Denglish oder Engleutsch — also ein Gemisch aus Deutsch und möglichst viel Englisch ist die Vorstufe für eine weitere Umerziehung, um amerikanisch-englisch ohne Widerstand einführen zu können.

Schon 1923 wurde dieser umgekehrte Rassismus geplant. Graf Coudenhowe-Kalergie, seines Zeichens Freimaurer erster Güte, schrieb schon damals, daß das Ziel auf allen Gebieten in Europa die „Umformung zur eurasisch-negroiden Zukunftsrasse sei.“ Seine Urenkel sind in der heutigen „Paneuropa-Union“ des Otto von Habsburg den gleichen Zielen zugetan und verpflichtet.

Das ist also die Lage, in der sich das deutsche Volk mit einer Last von 10 bis 12 Millionen legalen und illegalen Ausländern befindet, in der in zunehmendem Maße die Islamisten das Sagen haben wollen.

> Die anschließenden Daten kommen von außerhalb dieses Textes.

-- ==== Sys2Proof/Machine/StreamGen.lean ====
section
/-! DEFINITION. The stream generator of the random bits for stochastic rounding (R109 to R114). -/

namespace Sys2Proof.Machine

/-- A 32-bit rotation to the left. -/
def rotl32 (v n : Nat) : Nat := (v * 2 ^ n) % 2 ^ 32 + (v % 2 ^ 32) / 2 ^ (32 - n)

/-- Addition modulo 2^32. -/
def add32 (a b : Nat) : Nat := (a + b) % 2 ^ 32

/-- The four words x[0] to x[3]. -/
structure SgState where
  x0 : Nat
  x1 : Nat
  x2 : Nat
  x3 : Nat
  deriving DecidableEq, Repr

/-- The four add, XOR and rotate lines of a round (R113). -/
def sgMix (x : SgState) : SgState :=
  let a0 := add32 x.x0 x.x1
  let a3 := rotl32 (x.x3 ^^^ a0) 16
  let a2 := add32 x.x2 a3
  let a1 := rotl32 (x.x1 ^^^ a2) 12
  let b0 := add32 a0 a1
  let b3 := rotl32 (a3 ^^^ b0) 8
  let b2 := add32 a2 b3
  let b1 := rotl32 (a1 ^^^ b2) 7
  ⟨b0, b1, b2, b3⟩

/-- The key injection of round r (R113). -/
def sgInject (k : List Nat) (r : Nat) (x : SgState) : SgState :=
  let v := (k.getD (r % 4) 0 + 0x6A5D39E1 * (r + 1)) % 2 ^ 32
  match (r + 1) % 4 with
  | 0 => { x with x0 := add32 x.x0 v }
  | 1 => { x with x1 := add32 x.x1 v }
  | 2 => { x with x2 := add32 x.x2 v }
  | _ => { x with x3 := add32 x.x3 v }

/-- The 128-bit output for a key and a counter (R113). -/
def sgOut (key : Nat) (c : List Nat) : Nat :=
  let k := (List.range 4).map (fun i => nbits key (32 * i + 31) (32 * i))
  let x0 : SgState := ⟨c.getD 0 0 ^^^ k.getD 0 0, c.getD 1 0 ^^^ k.getD 1 0, c.getD 2 0 ^^^ k.getD 2 0, c.getD 3 0 ^^^ k.getD 3 0⟩
  let x := (List.range 10).foldl (fun x r => sgInject k r (sgMix x)) x0
  x.x0 + x.x1 * 2 ^ 32 + x.x2 * 2 ^ 64 + x.x3 * 2 ^ 96

/-- The counter of sub-block j (R112). -/
def sgCounter (step mb tensor block j : Nat) : List Nat :=
  [step % 2 ^ 32, nbits step 47 32 + mb % 2 ^ 16 * 2 ^ 16, tensor % 2 ^ 24 + block % 2 ^ 8 * 2 ^ 24,
   nbits block 35 8 + j % 16 * 2 ^ 28]

/-- R_e: the 16 random bits of element e of a block (R114). -/
def sgBits (key step mb tensor block e : Nat) : Nat :=
  nbits (sgOut key (sgCounter step mb tensor block (e / 8))) (16 * (e % 8) + 15) (16 * (e % 8))

/-- The 16 random bits of element i of a tensor (R112, R114). -/
def sgElem (key step mb tensor i : Nat) : Nat := sgBits key step mb tensor (i / 32 % 2 ^ 36) (i % 32)

end Sys2Proof.Machine
end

Da ist es hoch an der Zeit, daß wir uns mit unserer ureigenen deutschen Volkssprache befassen und sie hegen und pflegen. Wilhelm von Humboldt sagt: „Die Sprache ist die äußere Erscheinung des Geistes der Völker.“ Gottfried Herder wiederum ermahnt uns: „In der Sprache liegt Tradition, Geschichte, Religion, die Grundsätze des Lebens, alles, sein Herz und die Seele eines Volkes.“ Man will uns also die Seele aus dem Leib reißen, indem man uns auch noch unsere Sprache nimmt.

Wir, die wir im weitesten Sinne zum deutschen Volks- und Kulturraum gehören, haben also bei uns selbst zu beginnen, unsere deutsche Hochsprache und unsere regionalen Mundarten rein und sauber zu halten und allen Versuchen der Vernichtung und Zertrümmerung der deutschen Sprache Einhalt zu gebieten. Zum Volkserhalt können wir nicht auch noch einen „Sprach-Morgenthau-Plan“ gebrauchen, der uns endgültig den Garaus machen würde.

Wehren wir uns also mutig und deutlich überall und geben der jungen deutschen Generation ein Beispiel. Die Parole muß lauten: „Fremdwörter meiden — Anglizismen nein danke“!